I am glad you were able to reproduce the race-conditions! Thanks!
After some messing around, I seem to have corrupted my cache, is this more like the error message your got?
$ singularity pull library://alpine:latest INFO: Downloading library image 2.59 MiB / 2.59 MiB [=======================================================] >100.00% 3.60 MiB/s 0s FATAL: While pulling library image: while opening cached image: open : no such file or directory
Nevermined this ^^^ problem, I was on a dev branch (not master) :man_facepalming: , that issue has nothing to do with cache corrupting.
But, there still is a bug if you clean the cache, while building a container. witch may not be a bug...
@WestleyK Especially nextflow uses parallel pulls prior to the workflow execution.
Is there any chance for a bug fix?
I'm also getting issues like this in Toil workflows trying to use Singularity:
Unable to handle docker://devorbitus/ubuntu-bash-jq-curl uri: unable to build: conveyor failed to get: no descriptor found for reference "7f5e6bce78bb52d74e6a0881ec91806d11978cedfd4caa43a6fb71c55350254a"
It seems difficult in practice to prevent all software running as the same user as you from trying to use Singularity to run the same image as you are trying to run.

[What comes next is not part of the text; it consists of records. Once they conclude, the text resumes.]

/-- WINDOW_CLOSE (R15): at the crossing that ends the tenth or twelfth cycle, or 3,200 ticks after the start when
unlocked; a locked close reports the frequency and selects c(f) for the next tick (R62, R64). The first window since the
image went live has number 1 (R97; log 67). -/
def execWindowClose (s : Nat) (st : State) : Host.Outcome State Fault Refusal :=
  onUnit (decide (s < 16)) "strait" st (fun d =>
    let x := d.strait s
    let now := d.clk.runTick
    let cyc := d.winCycles s
    let here := match x.cross with | some c => decide (c / 65536 = now) | none => false
    let due := if x.locked then here && decide (cyc ≤ x.wCount) else decide (x.wStart + 3200 * 65536 ≤ now * 65536)
    if !(d.strOn s && due) then d
    else
      let fin := if x.locked then x.cross.getD (now * 65536) else x.wStart + 3200 * 65536
      let len : Rat := if x.locked then ((fin - x.wStart : Nat) : Rat) / 65536 else 3200
      let w : WinClosed :=
        { frame := d.clk.frameNo, locked := x.locked, flagged := x.wFlag, len := len, secs := d.clk.secs, tick := d.clk.tick,
          seq := (x.wSeq + 1) % 2 ^ 32, sumV := x.wSumV, sumI := x.wSumI, n := x.wN, done := false, elems := [], from_ := x.wStart,
          upto := fin, closeT := now, gains := d.strGains s }
      let hz := windowHz cyc len
      let x := { x with closed := x.closed ++ [w], wSeq := (x.wSeq + 1) % 2 ^ 32 }
      let x := if x.locked then
          { x with freq := satU 32 (roundOpen 3 (hz * 10000)).toNat,
                   qnext := some (Config.cTable (roundNear (hz * 100)).toNat) }
        else x
      d.setStrait s (x.newWindow fin))

/-! ## Single precision -/

/-- Magnitude bits of a binary32 from a fraction `m`/2^23 scaled by 2^e, e at least -126. -/
def f32Bits (e : Int) (m : Nat) : Nat := min 0x7F800000 ((e + 126).toNat * 2 ^ 23 + m)

/-- The binary32 of a number; the spec states no rounding, so the upper neighbour is a free choice. -/
def f32 (x : Rat) : Word :=
  let a := if x < 0 then -x else x
  if a = 0 then 0
  else
    let e := max (-126) (floorLog2 a)
    let m := (roundOpen 5 (a * pow2 (23 - e))).toNat
    wordOf (f32Bits e m + if x < 0 then 2 ^ 31 else 0)

/-- The binary32 of a root. -/
def f32Sqrt (x : Rat) : Word :=
  if x ≤ 0 then 0
  else
    let e := max (-126) (floorLog2 x / 2)
    wordOf (f32Bits e (sqrtInt 6 (x * pow2 (2 * (23 - e)))))

/-! ## Harmonic groups (R92 to R95); a bin holds its component over the square root of 2 of its RMS value -/

def bin (c : Spectrum) (k : Nat) : Rat × Rat := c.getD k (0, 0)

/-- A weighted sum over the bins of group `h` (R94): half weights at the ends. -/
def groupSum (cyc h : Nat) (f : Nat → Rat) : Rat :=
  let lo := cyc * h - cyc / 2
  f lo / 2 + sumQ ((List.range (cyc - 1)).map (fun i => f (lo + 1 + i))) + f (lo + cyc) / 2

/-- G_h squared of a stream. -/
def group2 (cyc h : Nat) (c : Spectrum) : Rat :=
  2 * groupSum cyc h (fun k => (bin c k).1 * (bin c k).1 + (bin c k).2 * (bin c k).2)

/-- P_h and Q_h of a voltage and a current stream. -/
def groupP (cyc h : Nat) (v i : Spectrum) : Rat :=
  2 * groupSum cyc h (fun k => (bin v k).1 * (bin i k).1 + (bin v k).2 * (bin i k).2)
def groupQ (cyc h : Nat) (v i : Spectrum) : Rat :=
  2 * groupSum cyc h (fun k => (bin v k).2 * (bin i k).1 - (bin v k).1 * (bin i k).2)

/-- The highest valid order for passband edges (R95). -/
def orderLimit (f1 : Rat) (edge : Nat) : Nat :=
  ((List.range 64).filter (fun (h : Nat) => h != 0 && decide (((h : Rat) + 1 / 2) * f1 ≤ edge))).getLastD 0

/-- THD squared (R94), over valid orders. -/
def thd2 (cyc lim : Nat) (c : Spectrum) : Rat :=
  sumQ ((List.range 39).map (fun i => if i + 2 ≤ lim then group2 cyc (i + 2) c else 0)) / group2 cyc 1 c

def orders : List Nat := (List.range 63).map (· + 1)

/-- THD as reported: with no fundamental the spec states no ratio, so a free value. -/
def Dev.thdWord (d : Dev) (cyc lim : Nat) (c : Spectrum) : Word × Dev :=
  if group2 cyc 1 c = 0 then let (x, d) := d.fresh; (wordOf x, d) else (f32Sqrt (thd2 cyc lim c), d)

/-- The part of a record that a stream and its window give (R97). -/
def WinClosed.record (w : WinClosed) (f1 scale : Rat) (cyc lim : Nat) (rms : Rat) (c : Spectrum) (thd : Word) : WinRec :=
  { WinRec.init with
    secs := w.secs, tick := w.tick, locked := w.locked, flagged := w.flagged, limit := lim,
    len := satU 32 (w.len * 65536).floor.toNat, f1 := f32 f1, rms := f32Sqrt (scale * scale * rms), thd := thd, seq := w.seq,
    mag := orders.map (fun h => if h ≤ lim then f32Sqrt (scale * scale * group2 cyc h c) else 0) }

/-- The analysis of one element's stream (R94, R95, R98). -/
def Dev.analyseElem (d : Dev) (s : Nat) (w : WinClosed) (v : Spectrum) (e : Nat) (c : Spectrum) : Option ElemWin × Dev :=
  let cyc := d.winCycles s
  let f1 := windowHz cyc w.len
  let phase := d.elKind e == 1
  let edgeI := respEdge (laneResp (d.laneWord (d.elLaneI e)))
  let edgeV := respEdge (laneResp (d.laneWord (d.stLane s)))
  let lim := orderLimit f1 (min edgeI edgeV)
  let (thd, d) := d.thdWord cyc lim c
  let iw := d.iWeight e
  let vi := d.vWeight s * iw
  let sI := ((w.sumI.find? (fun x => x.1 == e)).map (fun x => x.2)).getD 0
  let r := w.record f1 iw cyc lim (sI / w.n) c thd
  let (gi, gp, gq) := ((w.gains.find? (fun x => x.1 == e)).map (fun x => x.2)).getD (1, 1, 1)
  let r := { r with
    mag := orders.map (fun h => if h ≤ lim then f32Sqrt (iw * iw * gi * gi * group2 cyc h c) else 0),
    p := if phase then orders.map (fun h => if h ≤ lim then f32 (vi * gp * groupP cyc h v c) else 0) else [],
    q := if phase then orders.map (fun h => if h ≤ lim then f32 (vi * gq * groupQ cyc h v c) else 0) else [] }
  let x : Option ElemWin :=
    if phase then
      some { elem := e, ph := orders.map (fun h => vi * gp * groupP cyc h v c),
             vi2 := (vi * vi * gi * gi) * (group2 cyc 1 v * group2 cyc 1 c), limit := lim }
    else none
  (x, d.upElem e (fun y => { y with win := r }))

/-- A buffered stream by run tick, its newest sample being that of the last delivered tick; 0 where it holds none. -/
def Dev.stream (d : Dev) (buf : List Rat) (k : Int) : Rat :=
  let back := (d.clk.runTick : Int) - 1 - k
  if 0 ≤ back then buf.getD back.toNat 0 else 0

/-- The transform of a stream over a window: 2,048 equally spaced points from the start crossing, included, to the end
crossing, excluded (R92). -/
def Dev.spectrum (d : Dev) (w : WinClosed) (buf : List Rat) : Spectrum :=
  let a : Rat := (w.from_ : Rat) / 65536
  let len : Rat := ((w.upto - w.from_ : Nat) : Rat) / 65536
  spectrumOf ((List.range 2048).map (fun i => resample (d.stream buf) (a + len * i / 2048)))

/-- The window a window engine has just analysed: closed, without results, its last samples delivered, and at most 64 ticks
old (01 R16). -/
def Dev.analysed (d : Dev) (s seq : Nat) : Option WinClosed :=
  (d.strait s).closed.find? (fun w => !w.done && w.seq == seq && decide (w.closeT + 17 ≤ d.clk.runTick ∧ d.clk.runTick ≤ w.closeT + 64))

/-- The results of a window enter the records (R94, R97). -/
def Dev.windowResults (d : Dev) (s : Nat) (w : WinClosed) : Dev :=
  let v := d.spectrum w (d.strait s).vBuf
  let cyc := d.winCycles s
  let f1 := windowHz cyc w.len
  let lim := orderLimit f1 (respEdge (laneResp (d.laneWord (d.stLane s))))
  let (thd, d) := d.thdWord cyc lim v
  let d := d.upStrait s (fun x => { x with win := w.record f1 (d.vWeight s) cyc lim (w.sumV / w.n) v thd })
  let (es, d) := (d.tickElems.filter (fun e => d.elStrait e == s)).foldl (fun (acc, d) e =>
      let (r, d) := d.analyseElem s w v e (d.spectrum w (d.elem e).iBuf)
      (acc ++ r.toList, d)) (([] : List ElemWin), d)
  d.upStrait s (fun x =>
    { x with closed := x.closed.map (fun y => if y.seq = w.seq then { y with done := true, elems := es } else y) })

/-- WINDOW_ANALYSIS (R92, R97): window engine s mod 4 completes a closed window of strait `s` within 64 ticks; its records
update. -/
def execWindowAnalysis (s eng seq : Nat) (st : State) : Host.Outcome State Fault Refusal :=
  onUnit (decide (s < 16)) "strait" st (fun d =>
    match d.analysed s seq with
    | some w => if d.strOn s && decide (eng = s % 4) then d.windowResults s w else d
    | none => d)

/-! ## Waveform capture (R103, R104) -/

/-- The period in force, in ticks. -/
def Dev.capPeriod (d : Dev) (s : Nat) : Rat :=
  if (d.strait s).locked then ((d.strait s).period : Rat) / 65536 else d.nomPeriod s

/-- A lane's delivered sample as a 24-bit code. -/
def laneCode (x : Rat) : Int := satS 24 (roundOpen 7 x)

/-- The slot of a strait's own capture that is FILLING. -/
def Dev.capFilling (d : Dev) (s : Nat) : Option Nat :=
  (List.range 4).find? (fun c => (d.cap c).state == 1 && (d.cap c).strait == s)

/-- A capture starts in slot `c`: the pre-trigger span stands in the history (R103). -/
def Dev.startCapture (d : Dev) (c s trig time : Nat) : Dev :=
  let p := d.capPeriod s
  let ls := d.capList s
  let pre := (16 * p).ceil.toNat
  let hs := ls.map (fun n => (d.served n).out)
  let have_ := min pre ((hs.map List.length).foldl min 6400)
  let rows := (List.range have_).map (fun i => hs.map (fun h => laneCode (h.getD (have_ - 1 - i) 0)))
  let (ts, tk) := ofTicks time
  let seq := (d.capSeq + 1) % 2 ^ 32
  let slot : CapSlot :=
    { CapSlot.free with state := 1, strait := s, trig := trig, lanes := ls, secs := ts, tick := tk, pre := have_,
                        total := have_, want := have_ + ((64 * p).ceil.toNat - pre), seq := seq, data := rows }
  { d.setCap c slot with capSeq := seq }

/-- The conditions of a strait that started with the running tick take their slot, or the loss of their capture. -/
def Dev.tellConds (d : Dev) (s : Nat) (slot : Option Nat) (lost : Bool) : Dev :=
  let now := d.clk.runTick
  let tell (c : Cond) : Cond := if c.start = now then { c with slot := slot, lost := lost } else c
  d.upStrait s (fun x => { x with sag := x.sag.map tell, swell := x.swell.map tell, intr := x.intr.map tell })

/-- One trigger is served (R103): a strait's own running capture counts it, else the lowest-numbered FREE slot is taken,
else the capture is lost. A condition that only retriggered shows slot 0xFF and no lost capture (R102; log 68). -/
def Dev.serveTrigger (d : Dev) (r : Nat × Nat × Nat) : Dev :=
  let (s, trig, time) := r
  if !d.stCapture s then d
  else match d.capFilling s with
    | some c => d.setCap c { d.cap c with retrig := satU 16 ((d.cap c).retrig + 1) }
    | none =>
      match (List.range 4).find? (fun c => (d.cap c).state == 0) with
      | none => d.tellConds s none true
      | some c => (d.startCapture c s trig time).tellConds s (some c) false

/-- The triggers of the running tick, straits in ascending order (R103). -/
def Dev.serveTriggers (d : Dev) : Dev :=
  let l := d.capReq
  (List.range 16).foldl (fun d s => (l.filter (fun r => r.1 == s)).foldl (fun d r => d.serveTrigger r) d) { d with capReq := [] }

/-- A trigger waits for the end of the running tick. -/
def Dev.trigger (d : Dev) (s trig time : Nat) : Dev := { d with capReq := d.capReq ++ [(s, trig, time)] }

/-- The tick's samples enter the slots that are filling. -/
def Dev.fillCaps (d : Dev) : Dev :=
  (d.forEach (List.range 4) (fun c d =>
    let x := d.cap c
    if x.state = 1 ∧ x.total < x.want then
      d.setCap c { x with data := x.data ++ [x.lanes.map (fun n => laneCode ((d.served n).out.headD 0))], total := x.total + 1 }
    else d)).serveTriggers

/-- CAPTURE_COMPLETE (R103): the post-trigger span is stored. -/
def execCaptureComplete (c : Nat) (st : State) : Host.Outcome State Fault Refusal :=
  onUnit (decide (c < 4)) "capture slot" st (fun d =>
    let x := d.cap c
    if x.state = 1 ∧ x.want ≤ x.total then d.setCap c { x with state := 2 } else d)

The only workaround I can come up with is always setting your own SINGULARITY_CACHEDIR, at which point you lose the benefit of caching between tasks.
I've upgraded to latest version and still end up with the conveyor error:
$ singularity --version
singularity version 3.4.2-1.el7
Caused by:
Failed to pull singularity image
command: singularity pull --name ubuntu-18.10.img docker://ubuntu:18.10 > /dev/null
status : 255
message:
[34mINFO: Converting OCI blobs to SIF format
INFO: Starting build...
Getting image source signatures
Copying blob sha256:8a532469799e09ef8e1b56ebe39b87c8b9630c53e86380c13fbf46a09e51170e
0 B / 25.82 MiB [-------------------------------------------------------------]
8.88 MiB / 25.82 MiB [===================>------------------------------------]
15.61 MiB / 25.82 MiB [=================================>---------------------]
21.16 MiB / 25.82 MiB [=============================================>---------]
25.82 MiB / 25.82 MiB [====================================================] 0s
Copying blob sha256:32f4dcec3531395ca50469cbb6cba0d2d4fed1b8b2166c83b25b2f5171c7db62
0 B / 34.32 KiB [-------------------------------------------------------------]
34.32 KiB / 34.32 KiB [====================================================] 0s
Copying blob sha256:230f0701585eb7153c6ba1a9b08f4cfbf6a25d026d7e3b78a47c0965e4c6d60a
0 B / 868 B [-----------------------------------------------------------------]
868 B / 868 B [============================================================] 0s
Copying blob sha256:e01f70622967c0cca68d6a771ae7ff141c59ab979ac98b5184db665a4ace6415
0 B / 164 B [-----------------------------------------------------------------]
164 B / 164 B [============================================================] 0s
Copying config sha256:e4186b579c943dcced1341ccc4b62ee0617614cafc5459733e2f2f7ef708f224
0 B / 2.42 KiB [--------------------------------------------------------------]
2.42 KiB / 2.42 KiB [======================================================] 0s
Writing manifest to image destination
Storing signatures
FATAL: While making image from oci registry: while building SIF from layers: conveyor failed to get: no descriptor found for reference "7d657275047118bb77b052c4c0ae43e8a289ca2879ebfa78a703c93aa8fd686c"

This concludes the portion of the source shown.